Download either the Finnish or English data (`news-fi-2021.jsonl` or `news-en-2021.jsonl`) using `wget` and create a datasets from the JSONL data (see https://huggingface.co/docs/datasets/loading#json). Answer the following questions:

 - What NLP tasks could the dataset be used for?
 - What features does the dataset have?
 - How many space-separated words do the texts of the dataset contain in total?

---

**Solutions:**

**Part 1:**

**Importing libraries & environment setup:**

**NOTE (to self):** here we assume that this notebook is run on a kernel with all the relevant libraries installed. This is important because I sweat and bled while setting up a venv to allow my Debian laptop to have the Python libraries (I screwed up something during configuration and it took me way too long to debug.) Therefore: once again: make sure that the libraries are there before you run this (use tdavenv on your Debian laptop and if you change computers make sure to install the relevant libraries and maybe even do environment configurations.

In [1]:
import datasets
import random    # For getting random samples

**Defining & documenting functions used below:**

In [2]:
"""
A function that returns a DatasetDict object and the train split from a huggingface dataset
---
In:
path                 str            the path huggingface uses to find the dataset
mainConfigNeeded     boolean        certain datasets want you to specify a config before datasets.load_dataset, setting this as True allows you to load such a dataset with the main config.
---
Out:
(dsDict, dsTrain),
    where:
dsDict               DatasetDict    object containing all available splits in dataset as well as the splits' features and amounts
dsTrain              Dataset        contains the train split of the dataset
---
Note: we assume that all the datasets handled by this function have a split called "train"
"""
def loadDataset(path, mainConfigNeeded):
    if mainConfigNeeded:
        dsDict = datasets.load_dataset(path, "main")                    # No split was specified. Therefore: the dsDict variable should have a DatasetDict object
        dsTrain = datasets.load_dataset(path, "main", split="train")    # Loading the train split of the dataset to take a closer peek at its contents
    else:
        dsDict = datasets.load_dataset(path)                            # No split was specified. Therefore: the dsDict variable should have a DatasetDict object
        dsTrain = datasets.load_dataset(path, split="train")            # Loading the train split of the dataset to take a closer peek at its contents
    return dsDict, dsTrain

"""
A function that prints basic information from a huggingface dataset, such as:
split names, features & sizes
samples from an inputted split
---
In:
dsDict       DatasetDict    DatasetDict of the dataset we want to examine
dsSplit      Dataset        A split from the dataset for printing samples
splitName    str            The name of the split we print samples from within the original huggingface dataset
prints       int            The amount of samples we want printed
---
Out:

Note: we assume that all the datasets handled by this function have a split called "train"
"""
def examineDataset(dsDict, dsSplit, splitName, prints):
    print(dsDict)    # Printing the DatasetDict to get an overview of all the splits and features

    print("")
    print("---")
    print("")

    # Printing a few random samples from the dataset to look what kind of data is there
    for i in range(prints):
        print(dsSplit[random.randint(0,dsDict[splitName].num_rows)])
        print("")

**The Stanford IMDB dataset:** <br>
code & outputs:

In [3]:
stanfordIMDB, stanfordIMDBTrain = loadDataset("stanfordnlp/imdb", False)

In [4]:
examineDataset(stanfordIMDB, stanfordIMDBTrain, "train", 4)

DatasetDict({
    train: Dataset({
        features: ['text', 'label'],
        num_rows: 25000
    })
    test: Dataset({
        features: ['text', 'label'],
        num_rows: 25000
    })
    unsupervised: Dataset({
        features: ['text', 'label'],
        num_rows: 50000
    })
})

---

{'text': 'Why has this not been released?
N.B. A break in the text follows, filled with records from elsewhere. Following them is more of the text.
/-- Status 9 (R6, R76, R173). -/
def ckLicence (k : Ck) : Option Fail :=
  let s := k.cur
  if (bit k.feat 0 && !s.rb Reg.HB_ID_FP4 0) || (bit k.feat 1 && !s.rb Reg.HB_ID_PAIR 0)
      || (bit k.feat 2 && !s.rb Reg.HB_ID_HERITAGE 0) || decide (([0, 2, 4, 8][bits k.feat 3 2]?).getD 0 > s.rd Reg.HB_ID_SPAN 0)
  then some ⟨9, 0xFFFF, 0⟩
  else
    let prof := allCores.findSome? fun c => (List.range 4).findSome? fun p =>
      let u := coreU c
      if k.h.rb Reg.CA_FMT_VALID u p
          && !(fmtLicensed s (k.h.rd Reg.CA_FMT_WFMT u p) && fmtLicensed s (k.h.rd Reg.CA_FMT_XFMT u p)) then
        failAt k 9 (some c) 0 (0xC00 + 4 * p) (detD c.die.val)
      else none
    let pd := allCores.findSome? fun c => (List.range 8).findSome? fun p =>
      if imgWrites k.recs (some c) 0 (0x1018 + 32 * p) && k.h.rb Reg.CA_PD_HERITAGE (coreU c) p
          && !s.rb Reg.HB_ID_HERITAGE 0 then
        failAt k 9 (some c) 0 (0x1018 + 32 * p) (detD c.die.val)
      else none
    let lad := (definedGathers k.h).findSome? fun g =>
      if (rungs k.h g).all fun p => fmtLicensed s p.2 then none
      else failAt k 9 none g.die.val (0x3100 + 4 * g.idx.val) (detG g)
    prof.or (pd.or lad)

/-- Status 10 (R31): a record in an absent core's space, or, in a full image, a gather that holds an absent core. -/
def ckAbsent (k : Ck) : Option Fail :=
  let r := k.recs.findSome? fun r =>
    if !r.dieSpace && (recCores r).any fun c => !corePresent k.h c then some ⟨10, r.sec, detD r.die⟩ else none
  let g := if k.seg.isSome then none else (definedGathers k.h).findSome? fun g =>
    if (gatherCores k.h g).any fun c => !corePresent k.h c then
      failAt k 10 none g.die.val (0x3600 + 16 * g.idx.val) (detG g)
    else none
  r.or g

/-- True when a die is held in reset, stopped or lost. -/
def dieDown (s : State) (d : Nat) : Bool := s.rd Reg.FT_DIE_STATE 0 d != 0 || s.rb Reg.BT_CLKSTAT_STOPPED d

/-- Status 11. -/
def ckDown (k : Ck) : Option Fail :=
  k.recs.findSome? fun r => if dieDown k.cur r.die then some ⟨11, r.sec, detD r.die⟩ else none

/-! ## Gathers and phases (statuses 12 and 13) -/

/-- The rectangle of a gather: R0, R1, C0, C1. -/
def rectOf (s : State) (g : Gather) : Nat × Nat × Nat × Nat :=
  let r := fun F : Field => s.rd F g.die.val g.idx.val
  (r Reg.PZ_GATHER_R0, r Reg.PZ_GATHER_R1, r Reg.PZ_GATHER_C0, r Reg.PZ_GATHER_C1)

/-- The stream range of a gather: first index and the index after the last. -/
def rangeOf (s : State) (g : Gather) : Nat × Nat :=
  let b := s.rd Reg.PZ_GATHER_STRM_BASE g.die.val g.idx.val
  (b, b + s.rd Reg.PZ_GATHER_STRM_CNT g.die.val g.idx.val)

/-- True when two ranges share a number. -/
def meet (a b c d : Nat) : Bool := decide (a < d ∧ c < b)

/-- Every stream index of a die with a valid descriptor. -/
def validStreams (s : State) (d : Nat) : List Nat := (List.range 32768).filter fun i => s.rb Reg.DN_DESC_VALID d i

/-- Status 12 (R373). -/
def ckGather (k : Ck) : Option Fail :=
  let s := k.h
  let gs := definedGathers s
  let shape := gs.findSome? fun g =>
    let d := g.die.val
    let i := g.idx.val
    let a := rectOf s g
    let ra := rangeOf s g
    let ok := decide (a.1 ≤ a.2.1 ∧ a.2.2.1 ≤ a.2.2.2) && decide (1 ≤ nph s g ∧ nph s g ≤ 256)
      && decide (s.rd Reg.LH_GACLK_CEIL d i ≤ s.rd Reg.LH_GACLK_FLOOR d i) && decide (ra.2 ≤ 32768)
      && gs.all fun h => h == g || (
        let b := rectOf s h
        let rb := rangeOf s h
        !(h.die == g.die && meet a.1 (a.2.1 + 1) b.1 (b.2.1 + 1) && meet a.2.2.1 (a.2.2.2 + 1) b.2.2.1 (b.2.2.2 + 1))
          && !meet ra.1 ra.2 rb.1 rb.2)
    if ok then none else failAt k 12 none d (0x3600 + 16 * i) (detG g)
  let owner := allDies.findSome? fun d => (validStreams s d.val).findSome? fun i =>
    match streamGather s i with
    | some g => if inGather s g (ownerCore s d i).lc then none
      else failAt k 12 none d.val (0x100000 + 32 * i) (detS d.val i)
    | none => failAt k 12 none d.val (0x100000 + 32 * i) (detS d.val i)
  shape.or owner

/-- Removes the phases all of whose dependencies are removed, again and again (fuel): the phases that remain lie on, or
depend on, a cycle (R374). -/
def cyclic (deps : Gather × Nat → List (Gather × Nat)) : Nat → List (Gather × Nat) → List (Gather × Nat)
  | 0, l => l
  | n + 1, l =>
    let r := l.filter fun p => (deps p).any fun q => l.contains q
    if r.length = l.length then l else cyclic deps n r

/-- What a phase depends on: its list and the phase before it (R374). -/
def allDeps (s : State) (p : Gather × Nat) : List (Gather × Nat) :=
  phaseDeps s p.1 p.2 ++ (if p.2 = 0 then [] else [(p.1, p.2 - 1)])

/-- True when a phase of a gather has an entry PC on a rung in every core of the gather that is present (R374, R393). -/
def hasEntry (s : State) (g : Gather) (ph r : Nat) : Bool :=
  (gatherCores s g).all fun c => !corePresent s c || bit (s.rd Reg.PZ_PHASE_HI (coreU c) ph) (20 + r)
I kind of thought it must be a bit rubbish since it hasn\'t been. How wrong can a girl be! This film is, in a word, enthralling.<br /><br />You will be captivated. It holds your attention from the start and its pace never slows.<br /><br />The final part of the film, the "episode" as it were (not giving anything away, you saw that in the trailer) is also unmissable. You will chose a favourite, you will be shocked, you wont be able to go and make a cup of coffee because you need to find out what happens. The adrenalin rises and you cant not watch. Cudos to the actors, it\'s very believable. And it doesn\'t stop there, they have a final shock for you.<br /

answers:

**What NLP task is the dataset intended for?**<br>
According to the stanfordnlp/imdb dataset's [README.md file](https://huggingface.co/datasets/stanfordnlp/imdb/blob/main/README.md) the dataset is intended to be used for [sentiment analysis](https://en.wikipedia.org/wiki/Sentiment_analysis). The author's claim that the datasets contain "highly polar" movie reviews. This is probably done so that the positive & negative feelings people have about the movies (a.k.a. the "sentiments") could be more easily assiociated with certain kinds of language. <br>
<br>
**What parts is the dataset split into and how many examples does each contain?**<br>
The dataset has a train and a test split each with 25000 members. It also has a split called "unsupervised" with 50000 members. This is probably just the data from both the train and the test splits combined in one collection for unsupervised learning. <br>
<br>
**What features does the dataset have?**<br>
The dataset consists of the text and label features. The text feature contains the movie review and the label feature just contains a 0 or a 1. 0 seems to be associated with negative reviews and 1 with positeive reviews. The model probably uses the label data to learn what kind of language is associated with positive and negative emotion <br>
<br>
**What is the first item in the training set of the dataset?**<br>
Printed below:
<br>

In [5]:
print(stanfordIMDBTrain[0])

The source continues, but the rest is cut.